• **Data for analysis**
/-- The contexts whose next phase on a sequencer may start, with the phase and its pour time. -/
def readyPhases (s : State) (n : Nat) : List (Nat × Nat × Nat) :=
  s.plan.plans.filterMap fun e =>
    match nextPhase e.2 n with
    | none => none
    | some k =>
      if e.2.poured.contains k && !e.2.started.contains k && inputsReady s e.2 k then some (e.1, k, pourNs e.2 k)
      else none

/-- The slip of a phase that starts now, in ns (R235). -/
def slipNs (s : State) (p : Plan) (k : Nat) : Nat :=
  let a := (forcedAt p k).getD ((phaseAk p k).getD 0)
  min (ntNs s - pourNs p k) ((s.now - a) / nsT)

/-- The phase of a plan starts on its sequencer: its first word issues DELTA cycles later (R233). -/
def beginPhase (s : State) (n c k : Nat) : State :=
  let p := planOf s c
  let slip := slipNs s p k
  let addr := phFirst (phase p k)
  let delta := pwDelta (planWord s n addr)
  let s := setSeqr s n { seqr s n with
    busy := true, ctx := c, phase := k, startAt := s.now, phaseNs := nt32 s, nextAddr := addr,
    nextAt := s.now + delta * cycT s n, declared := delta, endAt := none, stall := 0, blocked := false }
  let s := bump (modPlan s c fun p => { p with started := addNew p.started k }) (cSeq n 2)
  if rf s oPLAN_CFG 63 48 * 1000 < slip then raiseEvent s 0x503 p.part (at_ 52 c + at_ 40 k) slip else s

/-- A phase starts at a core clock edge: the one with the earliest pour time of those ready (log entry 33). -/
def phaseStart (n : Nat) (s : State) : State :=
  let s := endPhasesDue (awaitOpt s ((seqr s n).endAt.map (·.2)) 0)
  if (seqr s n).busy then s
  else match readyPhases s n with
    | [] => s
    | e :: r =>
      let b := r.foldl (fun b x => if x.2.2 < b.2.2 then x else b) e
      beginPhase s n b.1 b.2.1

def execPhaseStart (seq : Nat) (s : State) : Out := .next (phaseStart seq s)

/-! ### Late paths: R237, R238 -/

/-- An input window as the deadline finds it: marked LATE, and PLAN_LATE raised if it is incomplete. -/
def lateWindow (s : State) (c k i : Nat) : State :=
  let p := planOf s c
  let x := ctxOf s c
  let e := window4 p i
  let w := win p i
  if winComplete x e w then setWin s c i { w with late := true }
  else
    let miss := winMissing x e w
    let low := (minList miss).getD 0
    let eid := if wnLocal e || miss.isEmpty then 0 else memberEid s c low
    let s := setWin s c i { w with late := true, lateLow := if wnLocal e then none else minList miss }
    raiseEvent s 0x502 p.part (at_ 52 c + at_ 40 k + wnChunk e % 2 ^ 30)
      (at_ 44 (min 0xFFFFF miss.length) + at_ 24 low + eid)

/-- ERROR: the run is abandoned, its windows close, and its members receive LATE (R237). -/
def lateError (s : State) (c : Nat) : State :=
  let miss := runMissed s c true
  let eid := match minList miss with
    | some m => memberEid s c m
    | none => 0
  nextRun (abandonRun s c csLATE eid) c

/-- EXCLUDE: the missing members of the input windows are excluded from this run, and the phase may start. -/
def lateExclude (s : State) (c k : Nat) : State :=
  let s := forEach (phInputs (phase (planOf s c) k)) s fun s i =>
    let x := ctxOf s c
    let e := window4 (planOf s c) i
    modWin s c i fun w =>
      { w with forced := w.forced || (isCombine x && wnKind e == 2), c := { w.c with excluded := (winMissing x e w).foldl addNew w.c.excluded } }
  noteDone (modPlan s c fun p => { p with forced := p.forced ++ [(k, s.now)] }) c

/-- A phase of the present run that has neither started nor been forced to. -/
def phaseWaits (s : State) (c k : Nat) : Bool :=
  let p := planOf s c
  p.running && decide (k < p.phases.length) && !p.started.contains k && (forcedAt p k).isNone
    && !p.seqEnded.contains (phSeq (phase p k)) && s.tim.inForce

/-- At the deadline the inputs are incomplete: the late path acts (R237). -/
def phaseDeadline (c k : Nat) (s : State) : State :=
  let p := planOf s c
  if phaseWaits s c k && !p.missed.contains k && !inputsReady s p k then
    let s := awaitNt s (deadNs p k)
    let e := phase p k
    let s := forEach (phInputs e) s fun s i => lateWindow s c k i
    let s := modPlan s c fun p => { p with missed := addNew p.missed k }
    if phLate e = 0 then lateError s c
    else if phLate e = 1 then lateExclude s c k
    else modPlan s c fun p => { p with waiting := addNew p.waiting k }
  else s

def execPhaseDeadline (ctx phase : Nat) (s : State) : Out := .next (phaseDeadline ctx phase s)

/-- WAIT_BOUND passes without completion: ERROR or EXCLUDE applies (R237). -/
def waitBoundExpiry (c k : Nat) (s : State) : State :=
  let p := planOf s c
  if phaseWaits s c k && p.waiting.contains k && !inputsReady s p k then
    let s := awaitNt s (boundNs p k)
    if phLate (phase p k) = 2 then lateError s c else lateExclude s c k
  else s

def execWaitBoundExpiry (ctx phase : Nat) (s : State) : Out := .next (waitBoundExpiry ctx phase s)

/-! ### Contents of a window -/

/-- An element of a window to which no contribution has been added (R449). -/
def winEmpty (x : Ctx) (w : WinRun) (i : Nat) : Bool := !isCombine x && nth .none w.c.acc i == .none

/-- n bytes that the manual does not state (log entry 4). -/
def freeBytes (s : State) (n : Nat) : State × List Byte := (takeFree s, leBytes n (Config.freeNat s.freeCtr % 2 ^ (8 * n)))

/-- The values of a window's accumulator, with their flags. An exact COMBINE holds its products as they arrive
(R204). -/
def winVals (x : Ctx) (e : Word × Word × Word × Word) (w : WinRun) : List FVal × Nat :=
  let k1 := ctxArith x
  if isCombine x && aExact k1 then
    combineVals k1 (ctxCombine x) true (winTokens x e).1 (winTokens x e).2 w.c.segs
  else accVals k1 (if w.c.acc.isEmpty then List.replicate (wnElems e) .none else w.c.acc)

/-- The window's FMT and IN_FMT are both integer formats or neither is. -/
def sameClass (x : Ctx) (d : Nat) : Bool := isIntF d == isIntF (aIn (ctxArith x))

• **Exercise details**
In the listing, find every line containing the word "phaseWaits" and list it.

• **Answer section**
def phaseWaits (s : State) (c k : Nat) : Bool :=
  if phaseWaits s c k && !p.missed.contains k && !inputsReady s p k then
  if phaseWaits s c k && p.waiting.contains k && !inputsReady s p k then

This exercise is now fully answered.